According to Mark Bünger, Research Director at San Francisco-based Lux Research, the company may have a tough time keeping up with competitors. He told pv magazine, “Roll-to-roll production is not a batch process. Solar devices made that way are less efficient than conventional polycrystalline. In addition, costs have been high, so the advantage hasn’t been there. For large-scale production, thin film technology has had a hard time. By contrast, Tempe, Arizona-based First Solar, still the leading thin film manufacturer worldwide with the highest-efficiency product, uses a thin film cell sandwiched between two layers of glass.

Great expectations

At present, the solar industry is so new that there has been no consensus on the manufacturing method of choice – and many believe that it has yet to be discovered.

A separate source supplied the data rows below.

-- ==== Sys2Proof/Laws/State.lean ====
section
/-! SUPPORT. One lemma per field per named update of the state, so that no later proof unfolds a record update. -/

namespace Sys2Proof.Machine

/-! `State.setSreg`: `S <- x`. -/

@[simp] theorem State.setSreg_ksize (s : State) (x : SReg) : (s.setSreg x).ksize = s.ksize := rfl
@[simp] theorem State.setSreg_keylen (s : State) (x : SReg) : (s.setSreg x).keylen = s.keylen := rfl
@[simp] theorem State.setSreg_blklen (s : State) (x : SReg) : (s.setSreg x).blklen = s.blklen := rfl
@[simp] theorem State.setSreg_keyValid (s : State) (x : SReg) : (s.setSreg x).keyValid = s.keyValid := rfl
@[simp] theorem State.setSreg_done (s : State) (x : SReg) : (s.setSreg x).done = s.done := rfl
@[simp] theorem State.setSreg_ovr (s : State) (x : SReg) : (s.setSreg x).ovr = s.ovr := rfl
@[simp] theorem State.setSreg_err (s : State) (x : SReg) : (s.setSreg x).err = s.err := rfl
@[simp] theorem State.setSreg_kvar (s : State) (x : SReg) : (s.setSreg x).kvar = s.kvar := rfl
@[simp] theorem State.setSreg_key (s : State) (x : SReg) : (s.setSreg x).key = s.key := rfl
@[simp] theorem State.setSreg_din (s : State) (x : SReg) : (s.setSreg x).din = s.din := rfl
@[simp] theorem State.setSreg_dout (s : State) (x : SReg) : (s.setSreg x).dout = s.dout := rfl
@[simp] theorem State.setSreg_sreg (s : State) (x : SReg) : (s.setSreg x).sreg = x := rfl
@[simp] theorem State.setSreg_w (s : State) (x : SReg) : (s.setSreg x).w = s.w := rfl
@[simp] theorem State.setSreg_phase (s : State) (x : SReg) : (s.setSreg x).phase = s.phase := rfl
@[simp] theorem State.setSreg_upc (s : State) (x : SReg) : (s.setSreg x).upc = s.upc := rfl
@[simp] theorem State.setSreg_opNk (s : State) (x : SReg) : (s.setSreg x).opNk = s.opNk := rfl
@[simp] theorem State.setSreg_opNr (s : State) (x : SReg) : (s.setSreg x).opNr = s.opNr := rfl
@[simp] theorem State.setSreg_basePage (s : State) (x : SReg) : (s.setSreg x).basePage = s.basePage := rfl
@[simp] theorem State.setSreg_turns (s : State) (x : SReg) : (s.setSreg x).turns = s.turns := rfl
@[simp] theorem State.setSreg_resp (s : State) (x : SReg) : (s.setSreg x).resp = s.resp := rfl
@[simp] theorem State.setSreg_resets (s : State) (x : SReg) : (s.setSreg x).resets = s.resets := rfl
@[simp] theorem State.setSreg_lat (s : State) (x : SReg) : (s.setSreg x).lat = s.lat := rfl
@[simp] theorem State.setSreg_stepsLeft (s : State) (x : SReg) : (s.setSreg x).stepsLeft = s.stepsLeft := rfl

/-! `State.setW`: `W[i] <- x`. -/

@[simp] theorem State.setW_ksize (s : State) (i : Nat) (x : Word) : (s.setW i x).ksize = s.ksize := rfl
@[simp] theorem State.setW_keylen (s : State) (i : Nat) (x : Word) : (s.setW i x).keylen = s.keylen := rfl
@[simp] theorem State.setW_blklen (s : State) (i : Nat) (x : Word) : (s.setW i x).blklen = s.blklen := rfl
@[simp] theorem State.setW_keyValid (s : State) (i : Nat) (x : Word) : (s.setW i x).keyValid = s.keyValid := rfl
@[simp] theorem State.setW_done (s : State) (i : Nat) (x : Word) : (s.setW i x).done = s.done := rfl
@[simp] theorem State.setW_ovr (s : State) (i : Nat) (x : Word) : (s.setW i x).ovr = s.ovr := rfl
@[simp] theorem State.setW_err (s : State) (i : Nat) (x : Word) : (s.setW i x).err = s.err := rfl
@[simp] theorem State.setW_kvar (s : State) (i : Nat) (x : Word) : (s.setW i x).kvar = s.kvar := rfl
@[simp] theorem State.setW_key (s : State) (i : Nat) (x : Word) : (s.setW i x).key = s.key := rfl
@[simp] theorem State.setW_din (s : State) (i : Nat) (x : Word) : (s.setW i x).din = s.din := rfl
@[simp] theorem State.setW_dout (s : State) (i : Nat) (x : Word) : (s.setW i x).dout = s.dout := rfl
@[simp] theorem State.setW_sreg (s : State) (i : Nat) (x : Word) : (s.setW i x).sreg = s.sreg := rfl
@[simp] theorem State.setW_w (s : State) (i : Nat) (x : Word) : (s.setW i x).w = s.w.setIfInBounds i x := rfl
@[simp] theorem State.setW_phase (s : State) (i : Nat) (x : Word) : (s.setW i x).phase = s.phase := rfl
@[simp] theorem State.setW_upc (s : State) (i : Nat) (x : Word) : (s.setW i x).upc = s.upc := rfl
@[simp] theorem State.setW_opNk (s : State) (i : Nat) (x : Word) : (s.setW i x).opNk = s.opNk := rfl
@[simp] theorem State.setW_opNr (s : State) (i : Nat) (x : Word) : (s.setW i x).opNr = s.opNr := rfl
@[simp] theorem State.setW_basePage (s : State) (i : Nat) (x : Word) : (s.setW i x).basePage = s.basePage := rfl
@[simp] theorem State.setW_turns (s : State) (i : Nat) (x : Word) : (s.setW i x).turns = s.turns := rfl
@[simp] theorem State.setW_resp (s : State) (i : Nat) (x : Word) : (s.setW i x).resp = s.resp := rfl
@[simp] theorem State.setW_resets (s : State) (i : Nat) (x : Word) : (s.setW i x).resets = s.resets := rfl
@[simp] theorem State.setW_lat (s : State) (i : Nat) (x : Word) : (s.setW i x).lat = s.lat := rfl
@[simp] theorem State.setW_stepsLeft (s : State) (i : Nat) (x : Word) : (s.setW i x).stepsLeft = s.stepsLeft := rfl

/-! `State.setDout`: `DOUT <- x`. -/

@[simp] theorem State.setDout_ksize (s : State) (x : Block) : (s.setDout x).ksize = s.ksize := rfl
@[simp] theorem State.setDout_keylen (s : State) (x : Block) : (s.setDout x).keylen = s.keylen := rfl
@[simp] theorem State.setDout_blklen (s : State) (x : Block) : (s.setDout x).blklen = s.blklen := rfl
@[simp] theorem State.setDout_keyValid (s : State) (x : Block) : (s.setDout x).keyValid = s.keyValid := rfl
@[simp] theorem State.setDout_done (s : State) (x : Block) : (s.setDout x).done = s.done := rfl
@[simp] theorem State.setDout_ovr (s : State) (x : Block) : (s.setDout x).ovr = s.ovr := rfl
@[simp] theorem State.setDout_err (s : State) (x : Block) : (s.setDout x).err = s.err := rfl
@[simp] theorem State.setDout_kvar (s : State) (x : Block) : (s.setDout x).kvar = s.kvar := rfl
@[simp] theorem State.setDout_key (s : State) (x : Block) : (s.setDout x).key = s.key := rfl
@[simp] theorem State.setDout_din (s : State) (x : Block) : (s.setDout x).din = s.din := rfl
@[simp] theorem State.setDout_dout (s : State) (x : Block) : (s.setDout x).dout = x := rfl
@[simp] theorem State.setDout_sreg (s : State) (x : Block) : (s.setDout x).sreg = s.sreg := rfl
@[simp] theorem State.setDout_w (s : State) (x : Block) : (s.setDout x).w = s.w := rfl
@[simp] theorem State.setDout_phase (s : State) (x : Block) : (s.setDout x).phase = s.phase := rfl
@[simp] theorem State.setDout_upc (s : State) (x : Block) : (s.setDout x).upc = s.upc := rfl
@[simp] theorem State.setDout_opNk (s : State) (x : Block) : (s.setDout x).opNk = s.opNk := rfl
@[simp] theorem State.setDout_opNr (s : State) (x : Block) : (s.setDout x).opNr = s.opNr := rfl
@[simp] theorem State.setDout_basePage (s : State) (x : Block) : (s.setDout x).basePage = s.basePage := rfl
@[simp] theorem State.setDout_turns (s : State) (x : Block) : (s.setDout x).turns = s.turns := rfl
@[simp] theorem State.setDout_resp (s : State) (x : Block) : (s.setDout x).resp = s.resp := rfl
@[simp] theorem State.setDout_resets (s : State) (x : Block) : (s.setDout x).resets = s.resets := rfl
@[simp] theorem State.setDout_lat (s : State) (x : Block) : (s.setDout x).lat = s.lat := rfl
@[simp] theorem State.setDout_stepsLeft (s : State) (x : Block) : (s.setDout x).stepsLeft = s.stepsLeft := rfl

Indeed, Matthew Ayres, Managing Director of Growth and Innovation Asia Pacific – a Sydney, Australia-based consulting company focusing on top-line growth, innovation, and transformation – told pv magazine, “We are advancing to a global infrastructure in which intelligence moves from virtual to physical elements. Smart paint, smart surfaces, smart buildings, and smart power are just the beginning. Every surface will become a form of ‘power intelligence.’ Solar categories and production methods inevitably will progress over time. New models and formats within construction are likely to be the next major phase.”